Re: E4H and constructing DOMs

From: Jonas Sicking <jonas@sicking.cc>
Date: Thu, 7 Mar 2013 19:57:46 -0800
Message-ID: <CA+c2ei_pMWziiwdtXSTS2vJRNfqDbTxh-51EZxvkbfQErL-=nA@mail.gmail.com>
To: mikesamuel@gmail.com
Cc: "public-script-coord@w3.org" <public-script-coord@w3.org>
On Thu, Mar 7, 2013 at 5:55 PM, Mike Samuel <mikesamuel@gmail.com> wrote:
> 2013/3/7 Adam Barth <w3c@adambarth.com>:
>> On Thu, Mar 7, 2013 at 5:18 PM, Adam Barth <w3c@adambarth.com> wrote:
>>> I don't think I fully understood your message because it was quite
>>> long and contained many complex external references.  What I've
>>> understood you to say is that you've managed to work around the
>>> limitations of the current string-based template design by building a
>>> complex mechanism for automatically escaping untrusted data.

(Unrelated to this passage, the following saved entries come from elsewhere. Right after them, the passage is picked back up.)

-- ==== Sys2Proof/Machine/Commands.lean ====
section
/-! DEFINITION. The meanings of the commands ENC.ECB, DEC.ECB, ENC.CBC, DEC.CBC
(spec/43_modes_commands.md R166 to R169) and CMD.ILLEGAL (spec/60_exceptions.md R203). -/

namespace Sys2Proof.Machine

/-- ENC.ECB (R166): `DOUT <- Core(DIN, KEY, 0); VALID <- 1; ERR <- 0`. -/
def execEncEcb (s : State) : Host.Outcome State Fault Refusal :=
  .next (s.ackWrite (s.engine.completeCommand (ecbE s.engine.sample.b s.engine.sample.k)))

/-- DEC.ECB (R167): `DOUT <- Core(DIN, KEY, 1); VALID <- 1; ERR <- 0`. -/
def execDecEcb (s : State) : Host.Outcome State Fault Refusal :=
  .next (s.ackWrite (s.engine.completeCommand (ecbD s.engine.sample.b s.engine.sample.k)))

/-- ENC.CBC (R168): `DOUT <- Core(DIN xor IV, KEY, 0); VALID <- 1; ERR <- 0`. -/
def execEncCbc (s : State) : Host.Outcome State Fault Refusal :=
  .next (s.ackWrite (s.engine.completeCommand
    (cbcE s.engine.sample.b s.engine.sample.k s.engine.sample.v)))

/-- DEC.CBC (R169): `DOUT <- Core(DIN, KEY, 1) xor IV; VALID <- 1; ERR <- 0`. -/
def execDecCbc (s : State) : Host.Outcome State Fault Refusal :=
  .next (s.ackWrite (s.engine.completeCommand
    (cbcD s.engine.sample.b s.engine.sample.k s.engine.sample.v)))

/-- CMD.ILLEGAL (R203, R208): `VALID <- 0; ERR <- 3`; the write completes and the word is not recorded. -/
def execCmdIllegal (_w : Word) (s : State) : Host.Outcome State Fault Refusal :=
  .next (s.ackWrite s.engine.raiseIllegalCommand)

end Sys2Proof.Machine
end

>> As an example, in browsing the source code of the autoescaping code
>> you referenced, I found the following line:
>> var HTML_TAG_REGEX_ = /<(?:!|\/?[a-z])(?:[^>'"]|"[^"]*"|'[^']*')*>/gi;
>> As famously written on Stack Overflow [1], "Regex is not a tool that
>> can be used to correctly parse HTML."
> That doesn't apply since this is not parsing, it is lexing, and
> regular expressions can be used to lex HTML.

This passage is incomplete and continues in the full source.